■ What to produce
Output exactly, with nothing added, the entries from the first line through the line with "hset⟩ | htwo⟩".

■ Available data
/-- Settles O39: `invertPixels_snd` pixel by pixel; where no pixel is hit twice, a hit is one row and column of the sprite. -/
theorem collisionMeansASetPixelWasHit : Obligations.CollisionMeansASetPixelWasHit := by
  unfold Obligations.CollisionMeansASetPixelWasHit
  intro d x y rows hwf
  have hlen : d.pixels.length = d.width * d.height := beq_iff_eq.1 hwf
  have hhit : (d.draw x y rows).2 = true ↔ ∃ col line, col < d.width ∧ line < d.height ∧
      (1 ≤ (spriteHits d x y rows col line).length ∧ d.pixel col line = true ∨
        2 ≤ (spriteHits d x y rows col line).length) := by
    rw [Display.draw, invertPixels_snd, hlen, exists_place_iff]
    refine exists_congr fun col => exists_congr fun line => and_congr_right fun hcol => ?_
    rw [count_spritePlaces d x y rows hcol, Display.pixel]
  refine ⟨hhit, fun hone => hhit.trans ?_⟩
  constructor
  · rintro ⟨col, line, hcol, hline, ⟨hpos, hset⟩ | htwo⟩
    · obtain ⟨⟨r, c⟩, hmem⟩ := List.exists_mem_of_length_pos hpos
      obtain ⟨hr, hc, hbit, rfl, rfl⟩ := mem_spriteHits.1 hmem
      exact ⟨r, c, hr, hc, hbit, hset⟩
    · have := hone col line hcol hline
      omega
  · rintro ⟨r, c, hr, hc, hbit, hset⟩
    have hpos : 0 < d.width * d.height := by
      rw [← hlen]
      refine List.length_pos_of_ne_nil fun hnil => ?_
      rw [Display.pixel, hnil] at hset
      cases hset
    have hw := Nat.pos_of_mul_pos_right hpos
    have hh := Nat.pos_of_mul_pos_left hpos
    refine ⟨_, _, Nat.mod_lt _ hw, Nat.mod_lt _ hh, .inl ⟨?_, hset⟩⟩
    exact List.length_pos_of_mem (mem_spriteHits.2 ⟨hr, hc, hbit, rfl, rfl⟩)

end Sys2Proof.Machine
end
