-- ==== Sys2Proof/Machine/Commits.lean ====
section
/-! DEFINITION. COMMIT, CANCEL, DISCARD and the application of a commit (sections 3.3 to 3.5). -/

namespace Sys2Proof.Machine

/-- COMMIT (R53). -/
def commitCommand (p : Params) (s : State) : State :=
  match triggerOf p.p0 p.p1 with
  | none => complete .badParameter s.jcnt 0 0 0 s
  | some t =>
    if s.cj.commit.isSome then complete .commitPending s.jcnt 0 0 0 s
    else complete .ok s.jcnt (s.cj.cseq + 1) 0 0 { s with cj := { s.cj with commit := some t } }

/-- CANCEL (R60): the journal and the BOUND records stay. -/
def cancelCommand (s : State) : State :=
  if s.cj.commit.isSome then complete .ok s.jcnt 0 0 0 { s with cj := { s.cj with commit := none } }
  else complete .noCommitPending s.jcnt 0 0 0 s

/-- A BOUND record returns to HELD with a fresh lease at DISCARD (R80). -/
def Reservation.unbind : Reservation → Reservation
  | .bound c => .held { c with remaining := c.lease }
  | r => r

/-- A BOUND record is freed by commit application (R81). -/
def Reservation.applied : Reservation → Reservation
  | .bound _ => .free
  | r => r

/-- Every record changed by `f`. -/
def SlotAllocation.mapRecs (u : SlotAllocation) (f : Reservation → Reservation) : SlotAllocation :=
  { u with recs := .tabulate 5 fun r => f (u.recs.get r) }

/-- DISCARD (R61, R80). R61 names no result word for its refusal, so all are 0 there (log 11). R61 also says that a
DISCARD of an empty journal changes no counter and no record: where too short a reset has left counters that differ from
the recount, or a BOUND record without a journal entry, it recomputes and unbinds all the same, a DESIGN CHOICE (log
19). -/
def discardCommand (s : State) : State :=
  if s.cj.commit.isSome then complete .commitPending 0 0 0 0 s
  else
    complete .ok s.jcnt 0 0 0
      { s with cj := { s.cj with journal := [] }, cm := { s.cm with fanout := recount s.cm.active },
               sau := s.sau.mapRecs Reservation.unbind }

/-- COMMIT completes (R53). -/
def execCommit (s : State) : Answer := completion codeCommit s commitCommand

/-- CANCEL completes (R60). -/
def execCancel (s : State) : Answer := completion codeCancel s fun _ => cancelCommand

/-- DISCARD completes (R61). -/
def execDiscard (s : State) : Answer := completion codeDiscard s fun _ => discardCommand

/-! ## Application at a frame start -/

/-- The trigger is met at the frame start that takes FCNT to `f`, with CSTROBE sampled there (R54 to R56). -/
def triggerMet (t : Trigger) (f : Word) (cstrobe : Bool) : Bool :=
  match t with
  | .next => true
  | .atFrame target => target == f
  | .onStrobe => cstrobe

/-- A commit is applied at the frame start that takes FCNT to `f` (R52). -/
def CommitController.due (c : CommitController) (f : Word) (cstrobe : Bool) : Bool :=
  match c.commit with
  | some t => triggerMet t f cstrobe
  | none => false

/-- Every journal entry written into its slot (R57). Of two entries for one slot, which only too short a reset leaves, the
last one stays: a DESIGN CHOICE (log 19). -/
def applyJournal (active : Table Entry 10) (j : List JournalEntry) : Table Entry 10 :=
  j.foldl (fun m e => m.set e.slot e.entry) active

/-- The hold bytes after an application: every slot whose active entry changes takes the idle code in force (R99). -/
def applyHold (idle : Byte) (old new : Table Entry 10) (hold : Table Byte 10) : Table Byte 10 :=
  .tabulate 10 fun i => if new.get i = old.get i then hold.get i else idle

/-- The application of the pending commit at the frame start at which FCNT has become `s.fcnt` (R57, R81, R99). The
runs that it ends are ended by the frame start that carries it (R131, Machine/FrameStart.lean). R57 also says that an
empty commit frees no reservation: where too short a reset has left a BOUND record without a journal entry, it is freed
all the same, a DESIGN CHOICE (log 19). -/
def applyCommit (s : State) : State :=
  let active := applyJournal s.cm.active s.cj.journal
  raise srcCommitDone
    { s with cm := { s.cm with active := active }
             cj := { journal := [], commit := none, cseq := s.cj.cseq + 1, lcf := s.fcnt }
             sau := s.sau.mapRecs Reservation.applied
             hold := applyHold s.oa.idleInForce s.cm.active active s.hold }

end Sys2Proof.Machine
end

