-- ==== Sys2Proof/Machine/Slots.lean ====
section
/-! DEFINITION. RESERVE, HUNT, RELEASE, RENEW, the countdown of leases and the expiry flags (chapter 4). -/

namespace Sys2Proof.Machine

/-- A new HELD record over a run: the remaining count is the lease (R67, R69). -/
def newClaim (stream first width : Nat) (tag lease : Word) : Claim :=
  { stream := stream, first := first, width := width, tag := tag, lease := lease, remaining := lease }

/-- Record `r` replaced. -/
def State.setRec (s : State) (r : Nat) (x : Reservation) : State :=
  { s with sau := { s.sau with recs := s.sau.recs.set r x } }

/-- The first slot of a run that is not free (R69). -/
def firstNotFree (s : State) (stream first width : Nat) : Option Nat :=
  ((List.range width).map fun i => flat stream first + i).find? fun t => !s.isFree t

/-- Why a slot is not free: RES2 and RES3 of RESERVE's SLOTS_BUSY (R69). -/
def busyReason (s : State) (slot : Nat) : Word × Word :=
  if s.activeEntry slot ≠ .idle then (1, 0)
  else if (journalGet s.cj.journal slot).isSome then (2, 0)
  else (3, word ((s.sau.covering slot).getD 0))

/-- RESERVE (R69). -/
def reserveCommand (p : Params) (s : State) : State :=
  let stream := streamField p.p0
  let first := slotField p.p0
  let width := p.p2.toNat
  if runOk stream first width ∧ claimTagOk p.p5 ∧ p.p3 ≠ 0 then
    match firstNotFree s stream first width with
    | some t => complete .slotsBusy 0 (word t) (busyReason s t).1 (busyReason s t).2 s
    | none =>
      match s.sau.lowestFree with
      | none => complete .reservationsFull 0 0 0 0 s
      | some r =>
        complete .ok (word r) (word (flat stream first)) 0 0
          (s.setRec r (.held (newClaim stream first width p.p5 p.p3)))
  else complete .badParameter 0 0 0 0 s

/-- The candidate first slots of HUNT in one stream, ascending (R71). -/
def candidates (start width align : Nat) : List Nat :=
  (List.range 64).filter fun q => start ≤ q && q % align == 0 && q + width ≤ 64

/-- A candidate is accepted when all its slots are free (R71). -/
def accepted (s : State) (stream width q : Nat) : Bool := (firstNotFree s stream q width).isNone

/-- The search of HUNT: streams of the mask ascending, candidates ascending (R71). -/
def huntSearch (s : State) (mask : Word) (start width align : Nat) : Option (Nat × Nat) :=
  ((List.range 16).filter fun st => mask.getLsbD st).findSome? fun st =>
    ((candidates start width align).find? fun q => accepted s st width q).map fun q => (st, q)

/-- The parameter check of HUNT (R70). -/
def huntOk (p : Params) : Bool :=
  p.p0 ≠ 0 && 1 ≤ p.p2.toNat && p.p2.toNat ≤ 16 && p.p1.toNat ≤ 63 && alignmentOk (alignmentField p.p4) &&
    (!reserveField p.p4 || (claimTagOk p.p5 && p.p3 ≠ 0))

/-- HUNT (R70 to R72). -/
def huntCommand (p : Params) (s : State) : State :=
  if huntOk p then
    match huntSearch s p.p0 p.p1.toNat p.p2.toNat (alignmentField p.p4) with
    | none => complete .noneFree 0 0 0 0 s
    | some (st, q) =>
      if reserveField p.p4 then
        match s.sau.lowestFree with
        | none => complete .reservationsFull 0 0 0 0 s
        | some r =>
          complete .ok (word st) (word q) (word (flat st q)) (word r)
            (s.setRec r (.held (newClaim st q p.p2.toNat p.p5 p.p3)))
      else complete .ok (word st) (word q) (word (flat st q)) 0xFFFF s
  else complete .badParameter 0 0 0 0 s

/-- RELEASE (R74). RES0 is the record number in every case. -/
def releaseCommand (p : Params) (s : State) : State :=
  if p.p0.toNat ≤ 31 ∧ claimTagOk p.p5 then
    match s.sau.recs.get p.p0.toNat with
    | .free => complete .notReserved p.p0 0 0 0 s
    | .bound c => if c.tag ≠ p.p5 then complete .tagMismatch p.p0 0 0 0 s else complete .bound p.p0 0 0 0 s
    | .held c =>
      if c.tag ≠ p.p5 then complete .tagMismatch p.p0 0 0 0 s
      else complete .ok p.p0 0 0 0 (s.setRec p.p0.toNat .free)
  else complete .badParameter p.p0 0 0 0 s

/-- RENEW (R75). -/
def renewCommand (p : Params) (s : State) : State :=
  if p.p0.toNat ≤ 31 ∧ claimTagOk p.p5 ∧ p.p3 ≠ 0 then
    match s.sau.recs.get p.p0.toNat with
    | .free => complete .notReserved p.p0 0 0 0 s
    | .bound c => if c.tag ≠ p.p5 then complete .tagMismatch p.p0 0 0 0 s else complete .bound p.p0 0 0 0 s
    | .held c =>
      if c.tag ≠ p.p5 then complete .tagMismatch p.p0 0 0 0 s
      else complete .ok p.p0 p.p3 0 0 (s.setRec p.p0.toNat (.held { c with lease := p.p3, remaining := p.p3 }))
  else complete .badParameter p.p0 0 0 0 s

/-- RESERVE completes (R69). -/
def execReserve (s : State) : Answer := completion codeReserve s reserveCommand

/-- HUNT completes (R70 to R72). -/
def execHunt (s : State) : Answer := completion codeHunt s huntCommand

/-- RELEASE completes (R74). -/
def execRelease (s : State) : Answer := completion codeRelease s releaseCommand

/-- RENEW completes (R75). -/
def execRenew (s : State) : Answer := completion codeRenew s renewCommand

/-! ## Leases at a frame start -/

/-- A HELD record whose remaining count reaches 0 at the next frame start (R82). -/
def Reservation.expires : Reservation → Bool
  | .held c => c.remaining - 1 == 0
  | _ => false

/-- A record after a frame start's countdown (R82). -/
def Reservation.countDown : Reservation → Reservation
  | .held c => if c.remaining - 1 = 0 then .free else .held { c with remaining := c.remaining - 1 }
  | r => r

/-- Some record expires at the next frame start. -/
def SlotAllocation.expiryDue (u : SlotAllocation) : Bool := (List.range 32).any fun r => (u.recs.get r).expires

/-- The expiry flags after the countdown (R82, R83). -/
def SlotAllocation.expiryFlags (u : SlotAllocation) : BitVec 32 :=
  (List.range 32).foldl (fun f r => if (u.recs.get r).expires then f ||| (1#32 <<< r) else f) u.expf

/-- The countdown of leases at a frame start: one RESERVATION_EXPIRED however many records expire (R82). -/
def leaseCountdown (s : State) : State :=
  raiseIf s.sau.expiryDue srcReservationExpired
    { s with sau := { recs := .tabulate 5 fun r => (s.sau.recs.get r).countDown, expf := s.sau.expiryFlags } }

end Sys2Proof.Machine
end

■ The answer
/-- Settles O39: `invertPixels_snd` pixel by pixel; where no pixel is hit twice, a hit is one row and column of the sprite. -/
theorem collisionMeansASetPixelWasHit : Obligations.CollisionMeansASetPixelWasHit := by
  unfold Obligations.CollisionMeansASetPixelWasHit
  intro d x y rows hwf
  have hlen : d.pixels.length = d.width * d.height := beq_iff_eq.1 hwf
  have hhit : (d.draw x y rows).2 = true ↔ ∃ col line, col < d.width ∧ line < d.height ∧
      (1 ≤ (spriteHits d x y rows col line).length ∧ d.pixel col line = true ∨
        2 ≤ (spriteHits d x y rows col line).length) := by
    rw [Display.draw, invertPixels_snd, hlen, exists_place_iff]
    refine exists_congr fun col => exists_congr fun line => and_congr_right fun hcol => ?_
    rw [count_spritePlaces d x y rows hcol, Display.pixel]
  refine ⟨hhit, fun hone => hhit.trans ?_⟩
  constructor
  · rintro ⟨col, line, hcol, hline, ⟨hpos, hset⟩ | htwo⟩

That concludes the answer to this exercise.